Could you report every line of the listing below that holds the word "ldVxK"?

[Start of Attachment]

/-- 41_alu.md `CXNN` (R131): the draw under the mask. The draw is a free value and its counter the model's own (log
entry 2); the statement holds whatever byte is drawn. -/
def Obligations.RandomByteUnderMask : Prop :=
  ∀ (x : Reg) (nn : Byte) (s : State),
    EncodedAs (0xC000 + 0x100 * x.val + nn.toNat) (.rnd x nn) ∧
    ∃ t : State, exec (.rnd x nn) s = .next t ∧
      (∀ r : Reg, t.reg r = if r = x then Config.randomByte s.draws &&& nn else s.reg r) ∧
      t.draws = s.draws + 1 ∧ t.pc = s.pc + 2#16 ∧ KeptBut [.V, .pc, .draws] s t

/-! ## Index register and memory transfer -/

/-- 42_index_memory.md `ANNN`: the load (general knowledge in the spec, R150). -/
def Obligations.IndexLoad : Prop :=
  ∀ (nnn : BitVec 12) (s : State),
    EncodedAs (0xA000 + nnn.toNat) (.ldI nnn) ∧
    ∃ t : State, exec (.ldI nnn) s = .next t ∧ t.I.toNat = nnn.toNat ∧ t.pc = s.pc + 2#16 ∧ KeptBut [.I, .pc] s t

/-- R151, R152: the 16-bit sum with no 12-bit wrap, and the glyph address; neither touches `VF`, neither reads memory. -/
def Obligations.IndexAddAndGlyph : Prop :=
  ∀ (x : Reg) (s : State),
    EncodedAs (0xF01E + 0x100 * x.val) (.addI x) ∧ EncodedAs (0xF029 + 0x100 * x.val) (.ldF x) ∧
    (∃ t : State, exec (.addI x) s = .next t ∧ t.I.toNat = (s.I.toNat + (s.reg x).toNat) % 65536 ∧
      t.pc = s.pc + 2#16 ∧ KeptBut [.I, .pc] s t) ∧
    (∃ t : State, exec (.ldF x) s = .next t ∧ t.I.toNat = (s.reg x).toNat % 16 * 5 ∧
      t.pc = s.pc + 2#16 ∧ KeptBut [.I, .pc] s t)

/-- R153: the three decimal digits at `I`, after the range check and the reserved-region check; `I` unchanged. -/
def Obligations.StoreDecimalDigits : Prop :=
  ∀ (x : Reg) (s : State),
    EncodedAs (0xF033 + 0x100 * x.val) (.ldB x) ∧
    (0xFFD < s.I.toNat → exec (.ldB x) s = .next (Aborted s .memoryOutOfRange)) ∧
    (s.I.toNat < 0x200 → s.cfg.lowWrite = .fault → exec (.ldB x) s = .next (Aborted s .reservedWrite)) ∧
    (s.I.toNat ≤ 0xFFD → (0x200 ≤ s.I.toNat ∨ s.cfg.lowWrite = .allow) →
      ∃ t : State, exec (.ldB x) s = .next t ∧
        (t.mem.read s.I.toNat).toNat = (s.reg x).toNat / 100 ∧
        (t.mem.read (s.I.toNat + 1)).toNat = (s.reg x).toNat / 10 % 10 ∧
        (t.mem.read (s.I.toNat + 2)).toNat = (s.reg x).toNat % 10 ∧
        BytesKeptBut s.I.toNat 3 s t ∧ t.pc = s.pc + 2#16 ∧ KeptBut [.mem, .pc] s t)

/-- 42_index_memory.md `FX33`: the digits stored are decimal digits and spell the register. -/
def Obligations.StoredDigitsSpellTheRegister : Prop :=
  ∀ (x : Reg) (s t : State), s.fault = none → exec (.ldB x) s = .next t → t.fault = none →
    (t.mem.read s.I.toNat).toNat ≤ 9 ∧ (t.mem.read (s.I.toNat + 1)).toNat ≤ 9 ∧
    (t.mem.read (s.I.toNat + 2)).toNat ≤ 9 ∧
    100 * (t.mem.read s.I.toNat).toNat + 10 * (t.mem.read (s.I.toNat + 1)).toNat +
      (t.mem.read (s.I.toNat + 2)).toNat = (t.reg x).toNat

/-- R154: `V0` to `V[x]` to memory at `I`, after the range check and the reserved-region check; `I` by LOADSTORE_I. -/
def Obligations.StoreRegistersAtIndex : Prop :=
  ∀ (x : Reg) (s : State),
    EncodedAs (0xF055 + 0x100 * x.val) (.stRegs x) ∧
    (4096 < s.I.toNat + x.val + 1 → exec (.stRegs x) s = .next (Aborted s .memoryOutOfRange)) ∧
    (s.I.toNat < 0x200 → s.cfg.lowWrite = .fault → exec (.stRegs x) s = .next (Aborted s .reservedWrite)) ∧
    (s.I.toNat + x.val + 1 ≤ 4096 → (0x200 ≤ s.I.toNat ∨ s.cfg.lowWrite = .allow) →
      ∃ t : State, exec (.stRegs x) s = .next t ∧
        (∀ r : Reg, r ≤ x → t.mem.read (s.I.toNat + r.val) = s.reg r) ∧
        BytesKeptBut s.I.toNat (x.val + 1) s t ∧
        (s.cfg.loadStoreI = .advance → t.I.toNat = s.I.toNat + x.val + 1) ∧
        (s.cfg.loadStoreI = .keep → t.I = s.I) ∧ t.pc = s.pc + 2#16 ∧ KeptBut [.mem, .I, .pc] s t)

/-- R155: memory at `I` to `V0` to `V[x]`, after the range check; the reserved region may be read; `I` by LOADSTORE_I. -/
def Obligations.LoadRegistersAtIndex : Prop :=
  ∀ (x : Reg) (s : State),
    EncodedAs (0xF065 + 0x100 * x.val) (.ldRegs x) ∧
    (4096 < s.I.toNat + x.val + 1 → exec (.ldRegs x) s = .next (Aborted s .memoryOutOfRange)) ∧
    (s.I.toNat + x.val + 1 ≤ 4096 →
      ∃ t : State, exec (.ldRegs x) s = .next t ∧
        (∀ r : Reg, t.reg r = if r ≤ x then s.mem.read (s.I.toNat + r.val) else s.reg r) ∧
        (s.cfg.loadStoreI = .advance → t.I.toNat = s.I.toNat + x.val + 1) ∧
        (s.cfg.loadStoreI = .keep → t.I = s.I) ∧ t.pc = s.pc + 2#16 ∧ KeptBut [.V, .I, .pc] s t)

/-- 42_index_memory.md `FX55` and `FX65`: loading back at the same `I` what was stored gives every stored register its
value, whatever the registers held in between. -/
def Obligations.LoadRestoresStoredRegisters : Prop :=
  ∀ (x : Reg) (s t u : State), s.I.toNat + x.val + 1 ≤ 4096 →
    (0x200 ≤ s.I.toNat ∨ s.cfg.lowWrite = .allow) → exec (.stRegs x) s = .next t →
    (∀ a : Nat, u.mem.read a = t.mem.read a) → u.I = s.I →
    ∃ v : State, exec (.ldRegs x) u = .next v ∧ (∀ r : Reg, r ≤ x → v.reg r = s.reg r) ∧
      (∀ r : Reg, x < r → v.reg r = u.reg r)

/-- 20_memory.md section 5 (R62, marked derived in the spec): a store over the next instruction is what the next fetch
reads. -/
def Obligations.NextFetchSeesTheStore : Prop :=
  ∀ (x : Reg) (s : State), s.Running → s.I.toNat = s.pc.toNat + 2 → 1 ≤ x.val → s.I.toNat + x.val + 1 ≤ 4096 →
    (0x200 ≤ s.I.toNat ∨ s.cfg.lowWrite = .allow) →
    ∃ (t : State) (w : Word), exec (.stRegs x) s = .next t ∧ t.fetch = .ok w ∧
      w.toNat = 256 * (s.reg 0).toNat + (s.reg 1).toNat ∧
      ∀ i : Instr, decodeWord w = .instr i → step t = exec i t

/-! ## Display -/

/-- R170: every pixel off, the view all 0x00, nothing else but `pc` changed. -/
def Obligations.ClearTurnsEveryPixelOff : Prop :=
  EncodedAs 0x00E0 .cls ∧
  ∀ s : State, ∃ t : State, exec .cls s = .next t ∧
    (∀ (r : Fin 32) (c : Fin 64), Frame.pixel t.FB r c = false) ∧
    (∀ k : Fin 2048, (framebuffer t)[k.val] = 0x00#8) ∧ t.pc = s.pc + 2#16 ∧ KeptBut [.FB, .pc] s t

/-- R171: byte `64*r + c` of the view is 0xFF when pixel (r, c) is on and 0x00 when it is off. -/
def Obligations.FramebufferViewIsRowMajor : Prop :=
  ∀ (s : State) (r : Fin 32) (c : Fin 64),
    (framebuffer s)[64 * r.val + c.val]'(by have := r.isLt; have := c.isLt; omega) =
      if Frame.pixel s.FB r c = true then 0xFF#8 else 0x00#8

/-- R172, R173, R174, R176: exactly the pixels under a lit sprite pixel flip, at wrapped coordinates taken before `VF` is
written; `VF` is 1 exactly when one of them was on; a sprite past address 4095 is MemoryOutOfRange and changes
nothing else. -/
def Obligations.DrawFlipsTheLitPixels : Prop :=
  ∀ (x y : Reg) (n : BitVec 4) (s : State),
    EncodedAs (0xD000 + 0x100 * x.val + 0x10 * y.val + n.toNat) (.drw x y n) ∧
    (4096 < s.I.toNat + n.toNat → exec (.drw x y n) s = .next (Aborted s .memoryOutOfRange)) ∧
    (s.I.toNat + n.toNat ≤ 4096 → ∃ t : State, exec (.drw x y n) s = .next t ∧
      (∀ (r : Fin 32) (c : Fin 64), Lit s n.toNat (s.reg x) (s.reg y) r c →
        Frame.pixel t.FB r c = !(Frame.pixel s.FB r c)) ∧
      (∀ (r : Fin 32) (c : Fin 64), ¬ Lit s n.toNat (s.reg x) (s.reg y) r c →
        Frame.pixel t.FB r c = Frame.pixel s.FB r c) ∧
      ((∃ (r : Fin 32) (c : Fin 64), Lit s n.toNat (s.reg x) (s.reg y) r c ∧ Frame.pixel s.FB r c = true) →
        t.reg 0xF = 0x01#8) ∧
      ((∀ (r : Fin 32) (c : Fin 64), Lit s n.toNat (s.reg x) (s.reg y) r c → Frame.pixel s.FB r c = false) →
        t.reg 0xF = 0x00#8) ∧
      (∀ r : Reg, r ≠ 0xF → t.reg r = s.reg r) ∧ t.pc = s.pc + 2#16 ∧ KeptBut [.V, .FB, .pc] s t)

/-- R177: with `n` = 0 no pixel changes and `VF` is 0, but `I` > 4096 is MemoryOutOfRange. -/
def Obligations.DrawOfNoRows : Prop :=
  ∀ (x y : Reg) (s : State),
    (4096 < s.I.toNat → exec (.drw x y 0x0#4) s = .next (Aborted s .memoryOutOfRange)) ∧
    (s.I.toNat ≤ 4096 → ∃ t : State, exec (.drw x y 0x0#4) s = .next t ∧ t.reg 0xF = 0x00#8 ∧
      (∀ r : Reg, r ≠ 0xF → t.reg r = s.reg r) ∧ t.pc = s.pc + 2#16 ∧ KeptBut [.V, .pc] s t)

/-- 43_display.md section 3 and the source's property E7 (95_test_vectors.md): drawing the same sprite twice at the same
place restores the framebuffer, and the second draw reports a collision exactly when the first one turned some pixel
on. The coordinates are not in `VF`, which the first draw writes. -/
def Obligations.DrawingTwiceRestoresTheScreen : Prop :=
  ∀ (x y : Reg) (n : BitVec 4) (s t : State), x ≠ 0xF → y ≠ 0xF → s.I.toNat + n.toNat ≤ 4096 →
    exec (.drw x y n) s = .next t →
    ∃ u : State, exec (.drw x y n) t = .next u ∧
      (∀ (r : Fin 32) (c : Fin 64), Frame.pixel u.FB r c = Frame.pixel s.FB r c) ∧
      ((∃ (r : Fin 32) (c : Fin 64), Frame.pixel s.FB r c = false ∧ Frame.pixel t.FB r c = true) →
        u.reg 0xF = 0x01#8) ∧
      ((∀ (r : Fin 32) (c : Fin 64), Frame.pixel s.FB r c = false → Frame.pixel t.FB r c = false) →
        u.reg 0xF = 0x00#8)

/-! ## Timers, keys, key wait -/

/-- 44_timers_keys.md `FX07`, `FX15`, `FX18` (the directions are general knowledge in the spec, R192). -/
def Obligations.TimerCopies : Prop :=
  ∀ (x : Reg) (s : State),
    EncodedAs (0xF007 + 0x100 * x.val) (.ldVxDt x) ∧ EncodedAs (0xF015 + 0x100 * x.val) (.ldDtVx x) ∧
    EncodedAs (0xF018 + 0x100 * x.val) (.ldStVx x) ∧
    (∃ t : State, exec (.ldVxDt x) s = .next t ∧ (∀ r : Reg, t.reg r = if r = x then s.DT else s.reg r) ∧
      t.pc = s.pc + 2#16 ∧ KeptBut [.V, .pc] s t) ∧
    (∃ t : State, exec (.ldDtVx x) s = .next t ∧ t.DT = s.reg x ∧ t.pc = s.pc + 2#16 ∧ KeptBut [.DT, .pc] s t) ∧
    (∃ t : State, exec (.ldStVx x) s = .next t ∧ t.ST = s.reg x ∧ t.pc = s.pc + 2#16 ∧ KeptBut [.ST, .pc] s t)

/-- R193, R194: the skips on the key named by the low nibble of `V[x]`. -/
def Obligations.SkipsOnKey : Prop :=
  ∀ (x : Reg) (k : Key) (s : State), k.val = (s.reg x).toNat % 16 →
    EncodedAs (0xE09E + 0x100 * x.val) (.skp x) ∧ EncodedAs (0xE0A1 + 0x100 * x.val) (.sknp x) ∧
    (∃ t : State, exec (.skp x) s = .next t ∧
      t.pc = (if s.keyDown k = true then s.pc + 4#16 else s.pc + 2#16) ∧ KeptBut [.pc] s t) ∧
    (∃ t : State, exec (.sknp x) s = .next t ∧
      t.pc = (if s.keyDown k = true then s.pc + 2#16 else s.pc + 4#16) ∧ KeptBut [.pc] s t)

/-- R195: `FX0A` sets `awaiting` and advances `pc`; `V[x]` and the keypad are not touched. -/
def Obligations.KeyWaitBegins : Prop :=
  ∀ (x : Reg) (s : State),
    EncodedAs (0xF00A + 0x100 * x.val) (.ldVxK x) ∧
    ∃ t : State, exec (.ldVxK x) s = .next t ∧ t.awaiting = some x ∧ t.pc = s.pc + 2#16 ∧
      KeptBut [.awaiting, .pc] s t

/-- R203: a tick is the saturating decrement of both timers and changes nothing else; on a faulted machine, nothing. -/
def Obligations.TickDecrementsBothTimers : Prop :=
  ∀ s : State,
    (s.fault ≠ none → tickTimers s = s) ∧
    (s.fault = none → (tickTimers s).DT.toNat = s.DT.toNat - 1 ∧ (tickTimers s).ST.toNat = s.ST.toNat - 1 ∧
      KeptBut [.DT, .ST] s (tickTimers s))

/-- 44_timers_keys.md section 4 (R201, marked derived in the spec): after k ticks a timer that held v holds max(v - k, 0). -/
def Obligations.TimersCountDownToZero : Prop :=
  ∀ (k : Nat) (s : State), s.fault = none →
    ∃ t : State, runOps (List.replicate k .tick) s = .next t ∧
      t.DT.toNat = s.DT.toNat - k ∧ t.ST.toNat = s.ST.toNat - k ∧ KeptBut [.DT, .ST] s t

/-- R206: a key event sets `KEY[k]`; a press during a wait on `r` also writes k to `V[r]` and ends the wait; a release
never does; on a faulted machine nothing changes. -/
def Obligations.KeyEventUpdatesTheKeypad : Prop :=
  ∀ (k : Key) (pressed : Bool) (s : State),
    (s.fault ≠ none → keyEvent k.val pressed s = .next s) ∧
    (s.fault = none → ∃ t : State, keyEvent k.val pressed s = .next t ∧
      (∀ q : Key, t.keyDown q = if q = k then pressed else s.keyDown q) ∧
      (∀ r : Reg, pressed = true → s.awaiting = some r →
        t.awaiting = none ∧ (t.reg r).toNat = k.val ∧ ∀ q : Reg, q ≠ r → t.reg q = s.reg q) ∧
      ((pressed = false ∨ s.awaiting = none) → t.awaiting = s.awaiting ∧ ∀ q : Reg, t.reg q = s.reg q) ∧
      KeptBut [.KEY, .V, .awaiting] s t)

/-- 44_timers_keys.md section 5 (R207): a code outside 0 to 15 is refused, on a faulted machine too (log entry 11). -/
def Obligations.KeyCodeOutOfRangeIsRefused : Prop :=
  ∀ (code : Nat) (pressed : Bool) (s : State), 15 < code →
    keyEvent code pressed s = .refused (.keyCodeOutOfRange code)

/-- R205: sound is active exactly while the sound timer is above zero. -/
def Obligations.SoundIsActiveWhileTimerRuns : Prop :=
  ∀ s : State, soundActive s = true ↔ 0 < s.ST.toNat

/-! ## The memory frame -/

/-- 20_memory.md section 3 (R54, R58): an instruction changes no byte of memory but the ones it stores to, three bytes at
`I` for `FX33`, `x + 1` bytes at `I` for `FX55`, and none for any other. -/
def Obligations.InstructionsStoreOnlyTheirBytes : Prop :=
  ∀ (i : Instr) (s t : State), exec i s = .next t → ∀ a : Nat, ¬ StoresTo i s a → t.mem.read a = s.mem.read a
end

[End of Attachment]

**Solution for this task**
    EncodedAs (0xF00A + 0x100 * x.val) (.ldVxK x) ∧
    ∃ t : State, exec (.ldVxK x) s = .next t ∧ t.awaiting = some x ∧ t.pc = s.pc + 2#16 ∧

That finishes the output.